EXERCISE AIM
The first line to keep is the one containing "(s.ready).vidCount = s.vidCount := rfl"; restate it and all lines after it through the end of the material, word for word and nothing else.
▼
/-- The skip stream in closed form: the (j+1)-th call since reset delivers bit j mod 16 of word j div 16, which is bit j mod 8
of a byte of SM, as long as the word is there, and otherwise raises MapExhausted, an odd last byte not being a word
(R213, R214, R215). -/
def Obligations.SkipStreamClosedForm : Prop :=
  ∀ (sm : List Byte) (j : Nat),
    (2 * (j / 16) + 2 ≤ sm.length →
      skipCall sm j = .ok (!(u16LE sm (2 * (j / 16))).getLsbD (j % 16)) ∧
      skipCall sm j = .ok (!(sm.getD (2 * (j / 16) + (j % 16) / 8) 0).getLsbD (j % 8))) ∧
    (sm.length < 2 * (j / 16) + 2 → skipCall sm j = .error (.raised .mapExhausted))

/-! ## The host interface -/

/-- The header check: a source shorter than 25 bytes is Truncated whatever its bytes, and one whose first 25 bytes are not the
header is InvalidSignature; everything else is at its reset value, LOADED being 0 (R130, R282). That SRC stays bound after the
fault is the model's deduction, log entry 19. -/
def Obligations.LoadChecksTheHeader : Prop :=
  ∀ src : List Byte,
    (src.length < 25 →
      load src = ({ State.reset with src := some src, err := some .truncated }, .fault .truncated)) ∧
    (25 ≤ src.length → src.take 25 ≠ [0x49, 0x6E, 0x74, 0x65, 0x72, 0x70, 0x6C, 0x61, 0x79, 0x20, 0x4D, 0x56, 0x45, 0x20,
        0x46, 0x69, 0x6C, 0x65, 0x1A, 0x1A, 0x00, 0x00, 0x01, 0x33, 0x11] →
      load src = ({ State.reset with src := some src, err := some .invalidSignature }, .fault .invalidSignature))

/-- A source whose header is right and whose first packet has kind 3 or more is loaded without a step, CUR being at its first
record (R131, R260); one that ends before the packet header is Truncated with CUR at 25 (R288). That SRC stays bound after the
fault is the model's deduction, log entry 19. -/
def Obligations.LoadReadsTheFirstPacketHeader : Prop :=
  ∀ src : List Byte, src.take 25 = [0x49, 0x6E, 0x74, 0x65, 0x72, 0x70, 0x6C, 0x61, 0x79, 0x20, 0x4D, 0x56, 0x45, 0x20,
        0x46, 0x69, 0x6C, 0x65, 0x1A, 0x1A, 0x00, 0x00, 0x01, 0x33, 0x11] →
    (src.length < 29 →
      load src = ({ State.reset with src := some src, cur := 25, err := some .truncated }, .fault .truncated)) ∧
    (29 ≤ src.length → 3 ≤ (u16LE src 27).toNat →
      load src = ({ State.reset with
        src := some src, cur := 29, pktLen := u16LE src 25, pktKind := u16LE src 27, loaded := true }, .ok))

/-- When `load` returns ok, the engine is loaded, no fault is latched, and either an End was met or the packet whose header was
read last is a video packet (R260). -/
def Obligations.LoadDrainsConfigurationPackets : Prop :=
  ∀ (src : List Byte) (t : State), load src = (t, .ok) →
    t.src = some src ∧ t.loaded = true ∧ t.err = none ∧ (t.done = true ∨ 3 ≤ t.pktKind.toNat)

/-- The results of `advanceFrame` that run no step: the latched code after a fault, for ever (R266); endOfStream after End, for
ever (R261); endOfStream when nothing is loaded, as R265 has a total model answer. The state stays in all three. -/
def Obligations.IdleAdvanceFrame : Prop :=
  ∀ s : State,
    (∀ c, s.err = some c → advanceFrame s = (s, .fault c)) ∧
    (s.err = none → s.loaded = true → s.done = true → advanceFrame s = (s, .endOfStream)) ∧
    (s.err = none → s.loaded = false → advanceFrame s = (s, .endOfStream))
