/-! ### State.commit -/

@[simp] theorem State.commit_src (s : State) (r : Recon) : (s.commit r).src = s.src := rfl
@[simp] theorem State.commit_cur (s : State) (r : Recon) : (s.commit r).cur = s.cur + 4 + 6 := rfl
@[simp] theorem State.commit_done (s : State) (r : Recon) : (s.commit r).done = s.done := rfl
@[simp] theorem State.commit_palDirty (s : State) (r : Recon) : (s.commit r).palDirty = s.palDirty := rfl
@[simp] theorem State.commit_err (s : State) (r : Recon) : (s.commit r).err = s.err := rfl
@[simp] theorem State.commit_loaded (s : State) (r : Recon) : (s.commit r).loaded = s.loaded := rfl
@[simp] theorem State.commit_pktLen (s : State) (r : Recon) : (s.commit r).pktLen = s.pktLen := rfl
@[simp] theorem State.commit_pktKind (s : State) (r : Recon) : (s.commit r).pktKind = s.pktKind := rfl
@[simp] theorem State.commit_frameNo (s : State) (r : Recon) : (s.commit r).frameNo = r.fn := rfl
@[simp] theorem State.commit_vidInit (s : State) (r : Recon) : (s.commit r).vidInit = s.vidInit := rfl
@[simp] theorem State.commit_wBlk (s : State) (r : Recon) : (s.commit r).wBlk = s.wBlk := rfl
@[simp] theorem State.commit_hBlk (s : State) (r : Recon) : (s.commit r).hBlk = s.hBlk := rfl
@[simp] theorem State.commit_vidCount (s : State) (r : Recon) : (s.commit r).vidCount = s.vidCount := rfl
@[simp] theorem State.commit_vidTrueColor (s : State) (r : Recon) : (s.commit r).vidTrueColor = s.vidTrueColor := rfl
@[simp] theorem State.commit_tmrSet (s : State) (r : Recon) : (s.commit r).tmrSet = s.tmrSet := rfl
@[simp] theorem State.commit_tmrRate (s : State) (r : Recon) : (s.commit r).tmrRate = s.tmrRate := rfl
@[simp] theorem State.commit_tmrSubdiv (s : State) (r : Recon) : (s.commit r).tmrSubdiv = s.tmrSubdiv := rfl
@[simp] theorem State.commit_audInit (s : State) (r : Recon) : (s.commit r).audInit = s.audInit := rfl
@[simp] theorem State.commit_audUnk (s : State) (r : Recon) : (s.commit r).audUnk = s.audUnk := rfl
@[simp] theorem State.commit_audFlags (s : State) (r : Recon) : (s.commit r).audFlags = s.audFlags := rfl
@[simp] theorem State.commit_audRate (s : State) (r : Recon) : (s.commit r).audRate = s.audRate := rfl
@[simp] theorem State.commit_audBufLen (s : State) (r : Recon) : (s.commit r).audBufLen = s.audBufLen := rfl
@[simp] theorem State.commit_fmt (s : State) (r : Recon) : (s.commit r).fmt = s.fmt := rfl
@[simp] theorem State.commit_fd (s : State) (r : Recon) : (s.commit r).fd = s.fd := rfl
@[simp] theorem State.commit_sm (s : State) (r : Recon) : (s.commit r).sm = s.sm := rfl
@[simp] theorem State.commit_dm (s : State) (r : Recon) : (s.commit r).dm = s.dm := rfl
@[simp] theorem State.commit_pal (s : State) (r : Recon) : (s.commit r).pal = s.pal := rfl
@[simp] theorem State.commit_surf (s : State) (r : Recon) : (s.commit r).surf = r.surf := rfl
@[simp] theorem State.commit_audOut (s : State) (r : Recon) : (s.commit r).audOut = s.audOut := rfl
@[simp] theorem State.commit_recon (s : State) (r : Recon) : (s.commit r).recon = none := rfl

/-! ### State.ready -/

@[simp] theorem State.ready_src (s : State) : (s.ready).src = s.src := rfl
@[simp] theorem State.ready_cur (s : State) : (s.ready).cur = s.cur := rfl
@[simp] theorem State.ready_done (s : State) : (s.ready).done = false := rfl
@[simp] theorem State.ready_palDirty (s : State) : (s.ready).palDirty = s.palDirty := rfl
@[simp] theorem State.ready_err (s : State) : (s.ready).err = none := rfl
@[simp] theorem State.ready_loaded (s : State) : (s.ready).loaded = true := rfl
@[simp] theorem State.ready_pktLen (s : State) : (s.ready).pktLen = s.pktLen := rfl
@[simp] theorem State.ready_pktKind (s : State) : (s.ready).pktKind = s.pktKind := rfl
@[simp] theorem State.ready_frameNo (s : State) : (s.ready).frameNo = s.frameNo := rfl
@[simp] theorem State.ready_vidInit (s : State) : (s.ready).vidInit = s.vidInit := rfl
@[simp] theorem State.ready_wBlk (s : State) : (s.ready).wBlk = s.wBlk := rfl
@[simp] theorem State.ready_hBlk (s : State) : (s.ready).hBlk = s.hBlk := rfl
@[simp] theorem State.ready_vidCount (s : State) : (s.ready).vidCount = s.vidCount := rfl
@[simp] theorem State.ready_vidTrueColor (s : State) : (s.ready).vidTrueColor = s.vidTrueColor := rfl
@[simp] theorem State.ready_tmrSet (s : State) : (s.ready).tmrSet = s.tmrSet := rfl
@[simp] theorem State.ready_tmrRate (s : State) : (s.ready).tmrRate = s.tmrRate := rfl
@[simp] theorem State.ready_tmrSubdiv (s : State) : (s.ready).tmrSubdiv = s.tmrSubdiv := rfl
@[simp] theorem State.ready_audInit (s : State) : (s.ready).audInit = s.audInit := rfl
@[simp] theorem State.ready_audUnk (s : State) : (s.ready).audUnk = s.audUnk := rfl
@[simp] theorem State.ready_audFlags (s : State) : (s.ready).audFlags = s.audFlags := rfl
@[simp] theorem State.ready_audRate (s : State) : (s.ready).audRate = s.audRate := rfl
@[simp] theorem State.ready_audBufLen (s : State) : (s.ready).audBufLen = s.audBufLen := rfl
@[simp] theorem State.ready_fmt (s : State) : (s.ready).fmt = s.fmt := rfl
@[simp] theorem State.ready_fd (s : State) : (s.ready).fd = s.fd := rfl
@[simp] theorem State.ready_sm (s : State) : (s.ready).sm = s.sm := rfl
@[simp] theorem State.ready_dm (s : State) : (s.ready).dm = s.dm := rfl
@[simp] theorem State.ready_pal (s : State) : (s.ready).pal = s.pal := rfl
@[simp] theorem State.ready_surf (s : State) : (s.ready).surf = s.surf := rfl
@[simp] theorem State.ready_audOut (s : State) : (s.ready).audOut = s.audOut := rfl
@[simp] theorem State.ready_recon (s : State) : (s.ready).recon = none := rfl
▲
ANSWER BOX
@[simp] theorem State.ready_vidCount (s : State) : (s.ready).vidCount = s.vidCount := rfl
@[simp] theorem State.ready_vidTrueColor (s : State) : (s.ready).vidTrueColor = s.vidTrueColor := rfl
@[simp] theorem State.ready_tmrSet (s : State) : (s.ready).tmrSet = s.tmrSet := rfl
@[simp] theorem State.ready_tmrRate (s : State) : (s.ready).tmrRate = s.tmrRate := rfl
@[simp] theorem State.ready_tmrSubdiv (s : State) : (s.ready).tmrSubdiv = s.tmrSubdiv := rfl
@[simp] theorem State.ready_audInit (s : State) : (s.ready).audInit = s.audInit := rfl
@[simp] theorem State.ready_audUnk (s : State) : (s.ready).audUnk = s.audUnk := rfl
@[simp] theorem State.ready_audFlags (s : State) : (s.ready).audFlags = s.audFlags := rfl
@[simp] theorem State.ready_audRate (s : State) : (s.ready).audRate = s.audRate := rfl
@[simp] theorem State.ready_audBufLen (s : State) : (s.ready).audBufLen = s.audBufLen := rfl
@[simp] theorem State.ready_fmt (s : State) : (s.ready).fmt = s.fmt := rfl
@[simp] theorem State.ready_fd (s : State) : (s.ready).fd = s.fd := rfl
@[simp] theorem State.ready_sm (s : State) : (s.ready).sm = s.sm := rfl
@[simp] theorem State.ready_dm (s : State) : (s.ready).dm = s.dm := rfl
@[simp] theorem State.ready_pal (s : State) : (s.ready).pal = s.pal := rfl
@[simp] theorem State.ready_surf (s : State) : (s.ready).surf = s.surf := rfl
@[simp] theorem State.ready_audOut (s : State) : (s.ready).audOut = s.audOut := rfl
@[simp] theorem State.ready_recon (s : State) : (s.ready).recon = none := rfl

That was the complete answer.